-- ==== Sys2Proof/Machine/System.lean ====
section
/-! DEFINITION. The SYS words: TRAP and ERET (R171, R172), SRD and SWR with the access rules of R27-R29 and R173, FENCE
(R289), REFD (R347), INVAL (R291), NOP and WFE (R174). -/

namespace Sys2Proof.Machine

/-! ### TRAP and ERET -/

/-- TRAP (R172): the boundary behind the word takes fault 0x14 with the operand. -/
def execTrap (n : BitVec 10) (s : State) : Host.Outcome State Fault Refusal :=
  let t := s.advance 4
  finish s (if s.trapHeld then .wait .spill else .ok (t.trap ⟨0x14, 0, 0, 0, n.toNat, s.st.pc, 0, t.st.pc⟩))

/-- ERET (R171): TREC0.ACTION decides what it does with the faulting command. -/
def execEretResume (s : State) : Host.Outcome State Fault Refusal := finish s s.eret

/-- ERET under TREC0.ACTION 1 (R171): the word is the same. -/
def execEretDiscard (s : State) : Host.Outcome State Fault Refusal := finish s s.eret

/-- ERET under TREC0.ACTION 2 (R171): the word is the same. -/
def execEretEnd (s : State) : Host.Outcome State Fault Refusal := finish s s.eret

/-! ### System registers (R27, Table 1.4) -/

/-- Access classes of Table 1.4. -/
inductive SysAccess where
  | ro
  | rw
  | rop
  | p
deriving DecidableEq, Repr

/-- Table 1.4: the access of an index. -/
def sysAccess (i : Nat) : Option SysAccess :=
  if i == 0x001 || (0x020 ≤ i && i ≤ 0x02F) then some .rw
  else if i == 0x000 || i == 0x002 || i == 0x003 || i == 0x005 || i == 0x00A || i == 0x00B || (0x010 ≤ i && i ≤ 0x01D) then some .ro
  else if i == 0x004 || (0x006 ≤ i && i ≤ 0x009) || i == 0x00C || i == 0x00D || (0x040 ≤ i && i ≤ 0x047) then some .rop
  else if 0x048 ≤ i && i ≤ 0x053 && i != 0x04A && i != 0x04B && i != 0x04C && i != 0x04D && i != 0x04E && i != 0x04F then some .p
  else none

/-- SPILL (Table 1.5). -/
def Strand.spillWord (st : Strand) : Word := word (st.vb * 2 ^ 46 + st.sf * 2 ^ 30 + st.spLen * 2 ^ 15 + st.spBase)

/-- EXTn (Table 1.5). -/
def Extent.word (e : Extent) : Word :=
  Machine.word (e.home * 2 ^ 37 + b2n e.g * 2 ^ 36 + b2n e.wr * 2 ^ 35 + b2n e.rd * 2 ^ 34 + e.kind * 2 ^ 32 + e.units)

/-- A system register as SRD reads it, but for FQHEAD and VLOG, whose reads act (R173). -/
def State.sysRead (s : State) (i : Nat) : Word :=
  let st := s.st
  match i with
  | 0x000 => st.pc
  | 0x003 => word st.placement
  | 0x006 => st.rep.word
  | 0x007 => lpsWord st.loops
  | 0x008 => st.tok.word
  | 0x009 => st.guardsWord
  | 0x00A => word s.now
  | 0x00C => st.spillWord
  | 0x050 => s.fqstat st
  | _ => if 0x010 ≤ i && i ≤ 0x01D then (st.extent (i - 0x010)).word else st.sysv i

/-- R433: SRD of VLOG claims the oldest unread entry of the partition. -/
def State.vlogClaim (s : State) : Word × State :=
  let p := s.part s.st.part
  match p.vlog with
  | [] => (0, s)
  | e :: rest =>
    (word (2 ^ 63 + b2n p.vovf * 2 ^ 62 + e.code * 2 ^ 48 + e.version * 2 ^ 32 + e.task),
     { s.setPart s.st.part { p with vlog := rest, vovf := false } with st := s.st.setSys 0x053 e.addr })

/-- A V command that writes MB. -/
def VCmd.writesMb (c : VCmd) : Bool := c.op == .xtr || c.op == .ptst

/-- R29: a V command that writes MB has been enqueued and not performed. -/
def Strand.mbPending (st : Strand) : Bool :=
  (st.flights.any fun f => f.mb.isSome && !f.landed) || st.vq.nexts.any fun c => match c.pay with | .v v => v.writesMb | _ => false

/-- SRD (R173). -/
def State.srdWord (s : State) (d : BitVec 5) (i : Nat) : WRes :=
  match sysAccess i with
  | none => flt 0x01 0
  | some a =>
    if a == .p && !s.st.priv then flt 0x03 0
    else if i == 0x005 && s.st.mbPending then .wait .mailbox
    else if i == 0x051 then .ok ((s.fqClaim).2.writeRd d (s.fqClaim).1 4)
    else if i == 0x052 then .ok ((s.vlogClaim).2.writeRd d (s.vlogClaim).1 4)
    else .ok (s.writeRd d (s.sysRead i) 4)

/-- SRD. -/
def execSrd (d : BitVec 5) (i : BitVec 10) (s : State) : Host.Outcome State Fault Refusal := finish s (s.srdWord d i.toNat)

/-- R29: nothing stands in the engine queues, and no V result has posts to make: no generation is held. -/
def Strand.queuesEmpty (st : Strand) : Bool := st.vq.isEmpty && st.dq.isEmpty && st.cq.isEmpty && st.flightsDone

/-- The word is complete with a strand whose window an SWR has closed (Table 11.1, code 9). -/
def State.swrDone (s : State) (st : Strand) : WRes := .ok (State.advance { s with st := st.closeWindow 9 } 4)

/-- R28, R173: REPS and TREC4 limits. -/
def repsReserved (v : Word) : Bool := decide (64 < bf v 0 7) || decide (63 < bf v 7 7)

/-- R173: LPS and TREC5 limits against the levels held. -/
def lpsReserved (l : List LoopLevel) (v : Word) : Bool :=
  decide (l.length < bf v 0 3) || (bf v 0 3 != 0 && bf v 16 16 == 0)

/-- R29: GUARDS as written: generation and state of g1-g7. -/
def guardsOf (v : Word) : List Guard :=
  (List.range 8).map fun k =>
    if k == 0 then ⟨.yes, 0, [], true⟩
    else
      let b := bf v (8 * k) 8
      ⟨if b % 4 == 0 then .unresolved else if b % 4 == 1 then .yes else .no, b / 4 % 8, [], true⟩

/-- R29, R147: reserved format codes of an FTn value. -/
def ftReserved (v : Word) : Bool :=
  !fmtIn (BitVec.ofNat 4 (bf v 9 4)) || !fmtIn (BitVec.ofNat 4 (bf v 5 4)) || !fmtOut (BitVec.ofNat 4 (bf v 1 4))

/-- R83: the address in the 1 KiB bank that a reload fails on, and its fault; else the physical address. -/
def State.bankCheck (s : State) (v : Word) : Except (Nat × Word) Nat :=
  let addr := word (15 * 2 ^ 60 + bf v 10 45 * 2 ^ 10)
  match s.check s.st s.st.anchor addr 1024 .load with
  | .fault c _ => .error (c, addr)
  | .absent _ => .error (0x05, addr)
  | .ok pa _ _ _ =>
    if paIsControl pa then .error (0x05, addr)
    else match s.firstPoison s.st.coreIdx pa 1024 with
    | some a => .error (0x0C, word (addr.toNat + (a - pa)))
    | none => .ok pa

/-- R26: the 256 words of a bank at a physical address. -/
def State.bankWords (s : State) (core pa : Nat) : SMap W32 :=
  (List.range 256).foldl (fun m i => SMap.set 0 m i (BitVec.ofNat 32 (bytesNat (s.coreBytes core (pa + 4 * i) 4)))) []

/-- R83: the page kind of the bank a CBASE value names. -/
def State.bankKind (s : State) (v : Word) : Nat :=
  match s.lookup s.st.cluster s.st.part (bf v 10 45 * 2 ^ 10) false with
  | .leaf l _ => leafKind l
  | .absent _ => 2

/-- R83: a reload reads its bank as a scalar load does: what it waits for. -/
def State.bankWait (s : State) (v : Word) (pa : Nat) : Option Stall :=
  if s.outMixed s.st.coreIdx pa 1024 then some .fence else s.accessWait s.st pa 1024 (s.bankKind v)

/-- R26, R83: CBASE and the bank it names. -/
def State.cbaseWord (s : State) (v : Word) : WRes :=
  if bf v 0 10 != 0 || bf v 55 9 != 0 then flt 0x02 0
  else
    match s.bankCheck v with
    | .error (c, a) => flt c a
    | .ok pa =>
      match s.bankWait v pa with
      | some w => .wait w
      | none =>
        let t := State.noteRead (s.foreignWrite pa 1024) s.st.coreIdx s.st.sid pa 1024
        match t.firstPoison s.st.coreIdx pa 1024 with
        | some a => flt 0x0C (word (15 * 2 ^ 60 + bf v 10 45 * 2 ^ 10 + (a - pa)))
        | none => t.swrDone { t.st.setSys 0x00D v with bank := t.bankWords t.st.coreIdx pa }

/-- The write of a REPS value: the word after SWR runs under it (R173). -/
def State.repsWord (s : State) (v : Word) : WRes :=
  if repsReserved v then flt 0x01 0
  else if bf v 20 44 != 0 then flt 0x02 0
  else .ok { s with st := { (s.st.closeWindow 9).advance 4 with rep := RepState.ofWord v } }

★ ★ ★

PROMPT:
Check each line of the data above, and please copy the ones in which the string "WRes" occurs.

RESPONSE TO THE EXERCISE:
def State.srdWord (s : State) (d : BitVec 5) (i : Nat) : WRes :=
def State.swrDone (s : State) (st : Strand) : WRes := .ok (State.advance { s with st := st.closeWindow 9 } 4)
def State.cbaseWord (s : State) (v : Word) : WRes :=
def State.repsWord (s : State) (v : Word) : WRes :=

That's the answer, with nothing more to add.